In the material below, find every line with "State" and pull it out.

**RECORDS FOR THIS TASK**.
──────────────────────────────

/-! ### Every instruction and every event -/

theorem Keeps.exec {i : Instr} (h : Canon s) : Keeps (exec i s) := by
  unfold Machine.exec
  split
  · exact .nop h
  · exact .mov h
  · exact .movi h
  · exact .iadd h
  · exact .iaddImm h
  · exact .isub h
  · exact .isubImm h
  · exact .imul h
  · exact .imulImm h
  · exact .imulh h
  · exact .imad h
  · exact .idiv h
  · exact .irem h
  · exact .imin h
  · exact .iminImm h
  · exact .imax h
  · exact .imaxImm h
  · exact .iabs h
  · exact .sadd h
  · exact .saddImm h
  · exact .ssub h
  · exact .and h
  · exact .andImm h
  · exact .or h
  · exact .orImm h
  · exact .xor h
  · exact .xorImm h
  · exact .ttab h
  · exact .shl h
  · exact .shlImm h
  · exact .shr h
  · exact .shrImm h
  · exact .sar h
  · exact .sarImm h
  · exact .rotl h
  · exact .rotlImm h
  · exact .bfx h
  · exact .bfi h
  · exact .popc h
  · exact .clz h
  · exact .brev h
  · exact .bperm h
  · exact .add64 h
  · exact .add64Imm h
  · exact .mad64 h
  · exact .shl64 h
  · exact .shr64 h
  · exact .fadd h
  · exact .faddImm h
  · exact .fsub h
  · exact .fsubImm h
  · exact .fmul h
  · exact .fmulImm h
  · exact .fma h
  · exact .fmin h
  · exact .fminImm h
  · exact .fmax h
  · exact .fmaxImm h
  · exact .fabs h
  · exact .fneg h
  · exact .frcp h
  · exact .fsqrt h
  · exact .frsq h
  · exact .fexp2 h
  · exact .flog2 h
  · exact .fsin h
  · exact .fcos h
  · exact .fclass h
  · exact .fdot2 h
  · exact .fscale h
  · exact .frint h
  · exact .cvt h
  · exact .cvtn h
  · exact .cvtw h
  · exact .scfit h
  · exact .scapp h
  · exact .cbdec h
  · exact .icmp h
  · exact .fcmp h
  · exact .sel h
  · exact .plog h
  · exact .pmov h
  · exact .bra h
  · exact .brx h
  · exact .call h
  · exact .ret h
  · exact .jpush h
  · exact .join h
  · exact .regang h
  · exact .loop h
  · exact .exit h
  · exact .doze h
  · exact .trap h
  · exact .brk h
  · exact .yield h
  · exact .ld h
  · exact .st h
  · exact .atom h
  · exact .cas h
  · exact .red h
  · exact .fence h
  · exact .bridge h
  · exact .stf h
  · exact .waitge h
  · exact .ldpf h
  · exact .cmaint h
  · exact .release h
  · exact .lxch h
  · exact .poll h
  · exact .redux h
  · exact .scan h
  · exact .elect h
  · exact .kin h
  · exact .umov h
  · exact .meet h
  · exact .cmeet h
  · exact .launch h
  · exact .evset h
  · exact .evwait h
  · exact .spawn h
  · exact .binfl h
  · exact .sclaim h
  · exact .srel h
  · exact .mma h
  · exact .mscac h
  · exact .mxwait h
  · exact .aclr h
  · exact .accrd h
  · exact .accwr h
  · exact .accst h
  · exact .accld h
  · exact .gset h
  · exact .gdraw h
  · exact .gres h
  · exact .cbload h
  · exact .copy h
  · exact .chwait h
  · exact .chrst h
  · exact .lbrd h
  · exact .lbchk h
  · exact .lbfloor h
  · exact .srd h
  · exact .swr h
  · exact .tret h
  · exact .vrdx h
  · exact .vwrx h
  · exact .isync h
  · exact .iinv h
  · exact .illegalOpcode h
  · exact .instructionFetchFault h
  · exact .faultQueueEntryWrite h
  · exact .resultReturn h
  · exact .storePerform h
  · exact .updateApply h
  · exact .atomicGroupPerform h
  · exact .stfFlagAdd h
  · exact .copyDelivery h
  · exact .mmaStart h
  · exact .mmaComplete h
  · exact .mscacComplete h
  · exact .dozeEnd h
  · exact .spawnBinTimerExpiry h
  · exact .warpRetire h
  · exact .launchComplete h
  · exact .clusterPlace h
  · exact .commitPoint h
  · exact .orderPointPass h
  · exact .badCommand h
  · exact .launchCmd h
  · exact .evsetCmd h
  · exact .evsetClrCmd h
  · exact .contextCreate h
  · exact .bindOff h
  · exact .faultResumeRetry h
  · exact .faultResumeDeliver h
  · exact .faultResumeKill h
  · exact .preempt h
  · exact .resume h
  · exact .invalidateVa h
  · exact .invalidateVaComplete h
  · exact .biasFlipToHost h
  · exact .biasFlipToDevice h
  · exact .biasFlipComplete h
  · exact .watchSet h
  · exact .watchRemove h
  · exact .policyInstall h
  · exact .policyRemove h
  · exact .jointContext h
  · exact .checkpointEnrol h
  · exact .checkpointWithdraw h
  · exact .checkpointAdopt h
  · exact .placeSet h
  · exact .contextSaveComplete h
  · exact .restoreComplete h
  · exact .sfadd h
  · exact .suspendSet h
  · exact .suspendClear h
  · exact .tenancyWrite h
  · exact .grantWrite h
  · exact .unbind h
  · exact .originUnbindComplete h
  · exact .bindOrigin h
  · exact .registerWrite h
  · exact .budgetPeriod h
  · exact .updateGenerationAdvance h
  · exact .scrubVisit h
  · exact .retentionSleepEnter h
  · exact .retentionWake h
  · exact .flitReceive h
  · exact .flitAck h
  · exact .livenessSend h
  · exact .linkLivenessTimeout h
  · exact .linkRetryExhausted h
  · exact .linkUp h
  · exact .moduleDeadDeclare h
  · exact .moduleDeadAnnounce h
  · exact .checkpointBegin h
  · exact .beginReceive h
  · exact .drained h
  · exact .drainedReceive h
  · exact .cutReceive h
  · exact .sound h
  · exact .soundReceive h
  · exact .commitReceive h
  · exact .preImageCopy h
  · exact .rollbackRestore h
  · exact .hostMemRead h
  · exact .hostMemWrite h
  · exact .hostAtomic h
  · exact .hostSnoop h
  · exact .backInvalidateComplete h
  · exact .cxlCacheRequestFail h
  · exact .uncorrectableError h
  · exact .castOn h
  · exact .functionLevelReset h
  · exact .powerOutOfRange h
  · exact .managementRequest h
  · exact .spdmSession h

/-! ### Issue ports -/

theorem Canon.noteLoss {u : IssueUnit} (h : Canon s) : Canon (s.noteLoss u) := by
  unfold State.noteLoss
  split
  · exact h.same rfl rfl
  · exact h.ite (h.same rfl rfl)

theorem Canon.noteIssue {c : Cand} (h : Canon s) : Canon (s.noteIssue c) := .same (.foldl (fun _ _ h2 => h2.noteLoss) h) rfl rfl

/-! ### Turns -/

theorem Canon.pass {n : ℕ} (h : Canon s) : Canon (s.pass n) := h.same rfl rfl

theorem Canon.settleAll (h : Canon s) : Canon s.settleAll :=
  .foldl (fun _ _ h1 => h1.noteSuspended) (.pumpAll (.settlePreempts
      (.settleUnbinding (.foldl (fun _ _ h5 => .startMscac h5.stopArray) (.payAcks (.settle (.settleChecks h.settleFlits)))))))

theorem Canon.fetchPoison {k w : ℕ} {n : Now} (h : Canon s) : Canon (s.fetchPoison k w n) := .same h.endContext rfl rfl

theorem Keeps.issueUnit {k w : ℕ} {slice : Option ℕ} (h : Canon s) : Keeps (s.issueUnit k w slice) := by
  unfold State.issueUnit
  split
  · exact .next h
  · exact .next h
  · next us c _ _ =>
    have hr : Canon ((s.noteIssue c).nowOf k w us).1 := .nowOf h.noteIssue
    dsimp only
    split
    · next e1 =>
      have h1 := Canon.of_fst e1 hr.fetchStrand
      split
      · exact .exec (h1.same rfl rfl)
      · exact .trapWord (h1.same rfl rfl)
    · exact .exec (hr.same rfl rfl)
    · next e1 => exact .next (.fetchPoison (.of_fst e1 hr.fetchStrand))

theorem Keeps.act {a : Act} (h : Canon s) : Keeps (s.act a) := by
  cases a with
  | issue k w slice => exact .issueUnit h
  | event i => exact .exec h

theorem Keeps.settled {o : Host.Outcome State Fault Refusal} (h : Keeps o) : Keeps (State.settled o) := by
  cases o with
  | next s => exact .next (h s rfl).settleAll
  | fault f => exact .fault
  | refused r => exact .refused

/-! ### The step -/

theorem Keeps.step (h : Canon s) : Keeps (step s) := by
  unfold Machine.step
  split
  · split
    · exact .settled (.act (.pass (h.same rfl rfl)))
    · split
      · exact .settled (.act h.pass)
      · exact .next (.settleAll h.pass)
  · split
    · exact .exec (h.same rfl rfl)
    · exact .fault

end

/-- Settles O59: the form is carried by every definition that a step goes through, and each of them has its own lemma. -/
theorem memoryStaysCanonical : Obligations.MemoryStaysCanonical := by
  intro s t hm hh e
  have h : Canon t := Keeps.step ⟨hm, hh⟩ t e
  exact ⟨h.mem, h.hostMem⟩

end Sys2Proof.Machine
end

──────────────────────────────

**EXERCISE ANSWER**.
  unfold State.noteLoss
  unfold State.issueUnit
theorem Keeps.settled {o : Host.Outcome State Fault Refusal} (h : Keeps o) : Keeps (State.settled o) := by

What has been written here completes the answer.